Supplied entries Block Start

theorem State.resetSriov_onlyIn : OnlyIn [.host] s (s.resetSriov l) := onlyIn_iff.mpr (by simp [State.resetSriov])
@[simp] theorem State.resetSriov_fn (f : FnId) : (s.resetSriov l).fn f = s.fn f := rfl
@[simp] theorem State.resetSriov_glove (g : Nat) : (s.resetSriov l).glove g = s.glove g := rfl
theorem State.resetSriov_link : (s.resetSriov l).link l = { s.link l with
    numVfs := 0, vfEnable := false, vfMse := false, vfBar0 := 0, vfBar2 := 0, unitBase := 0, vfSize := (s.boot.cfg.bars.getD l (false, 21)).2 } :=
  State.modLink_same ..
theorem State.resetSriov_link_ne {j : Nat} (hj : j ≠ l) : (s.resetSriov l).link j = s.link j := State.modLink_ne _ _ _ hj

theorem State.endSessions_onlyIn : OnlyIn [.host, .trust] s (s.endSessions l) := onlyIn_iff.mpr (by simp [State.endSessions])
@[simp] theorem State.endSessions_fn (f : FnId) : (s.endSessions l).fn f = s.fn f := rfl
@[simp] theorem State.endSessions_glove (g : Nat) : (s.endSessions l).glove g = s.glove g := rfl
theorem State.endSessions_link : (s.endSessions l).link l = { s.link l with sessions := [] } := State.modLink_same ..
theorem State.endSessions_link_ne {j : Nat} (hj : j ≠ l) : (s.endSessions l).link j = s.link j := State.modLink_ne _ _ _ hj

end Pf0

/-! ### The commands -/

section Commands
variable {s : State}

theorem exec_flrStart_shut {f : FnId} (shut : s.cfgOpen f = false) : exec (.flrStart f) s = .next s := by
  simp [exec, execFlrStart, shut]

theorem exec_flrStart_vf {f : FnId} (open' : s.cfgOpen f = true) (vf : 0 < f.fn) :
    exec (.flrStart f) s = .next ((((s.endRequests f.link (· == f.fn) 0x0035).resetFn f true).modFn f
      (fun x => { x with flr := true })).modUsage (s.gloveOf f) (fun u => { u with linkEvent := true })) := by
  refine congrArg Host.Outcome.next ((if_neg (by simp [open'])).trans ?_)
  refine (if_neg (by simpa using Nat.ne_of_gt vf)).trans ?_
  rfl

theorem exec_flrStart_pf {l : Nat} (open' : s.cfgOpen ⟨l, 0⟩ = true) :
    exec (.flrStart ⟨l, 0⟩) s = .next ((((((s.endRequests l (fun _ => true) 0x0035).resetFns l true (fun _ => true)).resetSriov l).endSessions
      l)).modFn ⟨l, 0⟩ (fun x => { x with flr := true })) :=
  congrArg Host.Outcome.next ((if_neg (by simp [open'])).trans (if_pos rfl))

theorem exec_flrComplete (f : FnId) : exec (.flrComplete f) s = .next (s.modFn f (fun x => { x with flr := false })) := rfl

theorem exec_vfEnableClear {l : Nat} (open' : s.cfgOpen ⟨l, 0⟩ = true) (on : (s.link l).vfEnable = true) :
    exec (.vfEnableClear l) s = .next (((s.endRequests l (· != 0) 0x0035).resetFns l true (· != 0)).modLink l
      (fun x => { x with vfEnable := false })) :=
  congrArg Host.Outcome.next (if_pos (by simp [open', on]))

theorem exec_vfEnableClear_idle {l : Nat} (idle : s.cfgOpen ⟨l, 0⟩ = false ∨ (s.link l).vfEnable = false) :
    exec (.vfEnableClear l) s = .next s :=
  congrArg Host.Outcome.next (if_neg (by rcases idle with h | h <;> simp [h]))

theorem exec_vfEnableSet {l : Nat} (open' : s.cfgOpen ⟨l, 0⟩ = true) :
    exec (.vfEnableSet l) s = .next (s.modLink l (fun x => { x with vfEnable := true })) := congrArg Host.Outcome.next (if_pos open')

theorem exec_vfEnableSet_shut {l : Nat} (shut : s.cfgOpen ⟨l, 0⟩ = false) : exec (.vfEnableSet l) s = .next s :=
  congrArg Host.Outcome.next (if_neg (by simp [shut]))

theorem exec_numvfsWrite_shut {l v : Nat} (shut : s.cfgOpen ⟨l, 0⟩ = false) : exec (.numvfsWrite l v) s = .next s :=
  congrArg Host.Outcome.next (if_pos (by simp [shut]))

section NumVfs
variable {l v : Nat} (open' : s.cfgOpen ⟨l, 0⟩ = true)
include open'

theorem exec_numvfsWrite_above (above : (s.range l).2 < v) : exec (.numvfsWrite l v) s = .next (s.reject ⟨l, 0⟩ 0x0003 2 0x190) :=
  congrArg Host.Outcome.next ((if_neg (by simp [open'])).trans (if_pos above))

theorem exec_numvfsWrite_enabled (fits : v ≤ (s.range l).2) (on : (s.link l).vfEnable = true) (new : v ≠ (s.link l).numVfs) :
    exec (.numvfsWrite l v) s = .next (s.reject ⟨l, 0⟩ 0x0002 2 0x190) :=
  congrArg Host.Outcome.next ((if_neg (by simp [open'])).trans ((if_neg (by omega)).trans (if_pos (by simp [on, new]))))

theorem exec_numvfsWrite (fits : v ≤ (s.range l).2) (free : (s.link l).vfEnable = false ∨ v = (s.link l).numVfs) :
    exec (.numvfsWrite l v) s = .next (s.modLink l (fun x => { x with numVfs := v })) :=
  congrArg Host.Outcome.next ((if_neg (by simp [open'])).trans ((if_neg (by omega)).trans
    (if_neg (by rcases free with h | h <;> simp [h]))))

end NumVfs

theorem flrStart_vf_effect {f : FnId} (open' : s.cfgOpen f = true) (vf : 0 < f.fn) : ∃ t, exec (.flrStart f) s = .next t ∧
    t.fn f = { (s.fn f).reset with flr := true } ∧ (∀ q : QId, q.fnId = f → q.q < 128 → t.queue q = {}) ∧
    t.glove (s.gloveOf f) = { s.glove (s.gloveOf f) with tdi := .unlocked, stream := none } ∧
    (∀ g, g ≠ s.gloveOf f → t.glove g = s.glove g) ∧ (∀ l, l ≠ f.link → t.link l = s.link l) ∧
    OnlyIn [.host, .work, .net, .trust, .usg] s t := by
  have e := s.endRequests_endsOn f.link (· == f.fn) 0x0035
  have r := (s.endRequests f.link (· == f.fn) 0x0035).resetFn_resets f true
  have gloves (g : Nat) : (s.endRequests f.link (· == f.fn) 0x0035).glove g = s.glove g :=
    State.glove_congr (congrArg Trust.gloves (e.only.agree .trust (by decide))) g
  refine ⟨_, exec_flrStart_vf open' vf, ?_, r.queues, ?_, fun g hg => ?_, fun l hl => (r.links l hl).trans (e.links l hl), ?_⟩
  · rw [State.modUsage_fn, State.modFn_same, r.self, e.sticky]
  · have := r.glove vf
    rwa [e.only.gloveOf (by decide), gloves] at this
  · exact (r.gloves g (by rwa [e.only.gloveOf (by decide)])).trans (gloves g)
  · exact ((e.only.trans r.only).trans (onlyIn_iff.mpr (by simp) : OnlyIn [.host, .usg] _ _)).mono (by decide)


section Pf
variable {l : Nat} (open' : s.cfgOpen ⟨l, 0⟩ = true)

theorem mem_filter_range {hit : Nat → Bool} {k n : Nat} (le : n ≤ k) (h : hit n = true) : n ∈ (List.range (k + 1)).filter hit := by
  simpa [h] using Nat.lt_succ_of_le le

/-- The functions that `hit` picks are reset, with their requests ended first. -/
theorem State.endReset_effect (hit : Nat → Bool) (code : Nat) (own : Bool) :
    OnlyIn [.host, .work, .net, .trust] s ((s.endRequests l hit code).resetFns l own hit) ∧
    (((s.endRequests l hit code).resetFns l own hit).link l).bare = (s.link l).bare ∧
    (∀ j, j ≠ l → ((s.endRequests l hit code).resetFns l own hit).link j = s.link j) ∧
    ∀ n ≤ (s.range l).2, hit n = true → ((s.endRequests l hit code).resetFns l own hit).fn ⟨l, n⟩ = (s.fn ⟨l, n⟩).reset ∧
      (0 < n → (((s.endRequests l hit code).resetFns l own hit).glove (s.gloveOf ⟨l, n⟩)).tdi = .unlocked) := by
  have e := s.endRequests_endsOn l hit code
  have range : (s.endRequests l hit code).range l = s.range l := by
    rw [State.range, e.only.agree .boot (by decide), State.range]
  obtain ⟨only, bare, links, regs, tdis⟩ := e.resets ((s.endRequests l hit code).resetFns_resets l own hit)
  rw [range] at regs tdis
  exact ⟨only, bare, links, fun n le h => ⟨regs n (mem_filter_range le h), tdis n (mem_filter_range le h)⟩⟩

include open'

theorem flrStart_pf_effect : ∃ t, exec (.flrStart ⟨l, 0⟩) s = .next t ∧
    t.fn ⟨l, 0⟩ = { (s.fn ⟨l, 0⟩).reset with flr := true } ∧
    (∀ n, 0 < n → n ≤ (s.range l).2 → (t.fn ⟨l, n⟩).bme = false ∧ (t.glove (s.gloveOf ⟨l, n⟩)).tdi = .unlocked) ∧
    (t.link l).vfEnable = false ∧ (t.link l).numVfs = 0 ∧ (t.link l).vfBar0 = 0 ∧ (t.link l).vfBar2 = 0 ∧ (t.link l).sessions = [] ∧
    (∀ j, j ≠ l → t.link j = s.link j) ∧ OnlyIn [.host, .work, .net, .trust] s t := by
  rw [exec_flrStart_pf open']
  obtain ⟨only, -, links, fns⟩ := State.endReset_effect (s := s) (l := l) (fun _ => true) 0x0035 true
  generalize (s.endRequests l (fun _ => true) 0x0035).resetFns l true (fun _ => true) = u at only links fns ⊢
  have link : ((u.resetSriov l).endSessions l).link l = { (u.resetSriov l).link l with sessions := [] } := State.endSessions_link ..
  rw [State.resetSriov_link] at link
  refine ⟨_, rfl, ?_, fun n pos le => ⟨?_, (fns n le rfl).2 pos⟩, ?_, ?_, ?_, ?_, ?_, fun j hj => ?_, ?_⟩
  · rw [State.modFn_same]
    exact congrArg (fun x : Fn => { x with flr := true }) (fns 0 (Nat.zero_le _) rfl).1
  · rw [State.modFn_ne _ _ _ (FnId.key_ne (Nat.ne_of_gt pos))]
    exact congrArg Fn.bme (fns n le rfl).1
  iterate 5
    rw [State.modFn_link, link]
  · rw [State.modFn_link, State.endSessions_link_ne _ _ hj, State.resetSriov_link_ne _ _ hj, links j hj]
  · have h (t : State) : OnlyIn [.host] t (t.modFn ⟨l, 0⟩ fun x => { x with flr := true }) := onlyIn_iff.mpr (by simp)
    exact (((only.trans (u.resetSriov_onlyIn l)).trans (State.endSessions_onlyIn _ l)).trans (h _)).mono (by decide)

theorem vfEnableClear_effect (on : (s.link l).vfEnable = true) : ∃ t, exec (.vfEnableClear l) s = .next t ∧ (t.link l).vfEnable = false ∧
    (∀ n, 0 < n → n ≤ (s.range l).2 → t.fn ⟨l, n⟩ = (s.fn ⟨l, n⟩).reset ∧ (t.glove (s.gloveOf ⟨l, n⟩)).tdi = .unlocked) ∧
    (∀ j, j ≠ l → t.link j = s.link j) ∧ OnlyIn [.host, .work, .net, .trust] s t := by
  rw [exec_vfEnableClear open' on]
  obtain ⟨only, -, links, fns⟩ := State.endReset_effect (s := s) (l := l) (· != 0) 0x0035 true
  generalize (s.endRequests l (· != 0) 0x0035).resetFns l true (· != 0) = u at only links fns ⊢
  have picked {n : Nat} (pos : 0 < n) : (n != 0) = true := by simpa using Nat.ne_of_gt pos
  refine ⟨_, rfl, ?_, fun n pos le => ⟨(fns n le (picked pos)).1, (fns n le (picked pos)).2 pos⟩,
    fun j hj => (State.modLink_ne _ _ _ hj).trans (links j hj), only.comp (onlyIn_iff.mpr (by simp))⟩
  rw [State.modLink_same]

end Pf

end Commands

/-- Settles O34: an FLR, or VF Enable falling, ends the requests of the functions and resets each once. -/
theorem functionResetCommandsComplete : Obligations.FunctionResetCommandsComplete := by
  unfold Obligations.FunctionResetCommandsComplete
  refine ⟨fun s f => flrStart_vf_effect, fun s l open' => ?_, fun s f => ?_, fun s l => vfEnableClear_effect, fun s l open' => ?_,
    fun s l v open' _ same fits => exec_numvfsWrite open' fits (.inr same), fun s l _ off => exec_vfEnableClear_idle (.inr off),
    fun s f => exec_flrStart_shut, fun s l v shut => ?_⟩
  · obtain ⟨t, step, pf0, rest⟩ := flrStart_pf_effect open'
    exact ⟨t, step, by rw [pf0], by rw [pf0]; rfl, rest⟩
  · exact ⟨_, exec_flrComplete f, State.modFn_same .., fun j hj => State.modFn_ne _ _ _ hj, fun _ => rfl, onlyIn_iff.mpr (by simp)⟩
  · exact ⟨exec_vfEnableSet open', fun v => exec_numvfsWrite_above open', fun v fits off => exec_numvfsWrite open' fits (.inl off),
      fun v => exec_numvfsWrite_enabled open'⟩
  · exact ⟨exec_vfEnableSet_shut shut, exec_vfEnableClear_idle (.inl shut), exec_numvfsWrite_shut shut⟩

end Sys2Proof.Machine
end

Supplied entries Block End

(Task description):
Where the data above reaches the line holding "(s.gloveOf f) (fun", begin printing, and stop after the line holding "0⟩ = true) (on". Each line must be reproduced exactly, with nothing else added.

(Answer box):
      (fun x => { x with flr := true })).modUsage (s.gloveOf f) (fun u => { u with linkEvent := true })) := by
  refine congrArg Host.Outcome.next ((if_neg (by simp [open'])).trans ?_)
  refine (if_neg (by simpa using Nat.ne_of_gt vf)).trans ?_
  rfl

theorem exec_flrStart_pf {l : Nat} (open' : s.cfgOpen ⟨l, 0⟩ = true) :
    exec (.flrStart ⟨l, 0⟩) s = .next ((((((s.endRequests l (fun _ => true) 0x0035).resetFns l true (fun _ => true)).resetSriov l).endSessions
      l)).modFn ⟨l, 0⟩ (fun x => { x with flr := true })) :=
  congrArg Host.Outcome.next ((if_neg (by simp [open'])).trans (if_pos rfl))

theorem exec_flrComplete (f : FnId) : exec (.flrComplete f) s = .next (s.modFn f (fun x => { x with flr := false })) := rfl

theorem exec_vfEnableClear {l : Nat} (open' : s.cfgOpen ⟨l, 0⟩ = true) (on : (s.link l).vfEnable = true) :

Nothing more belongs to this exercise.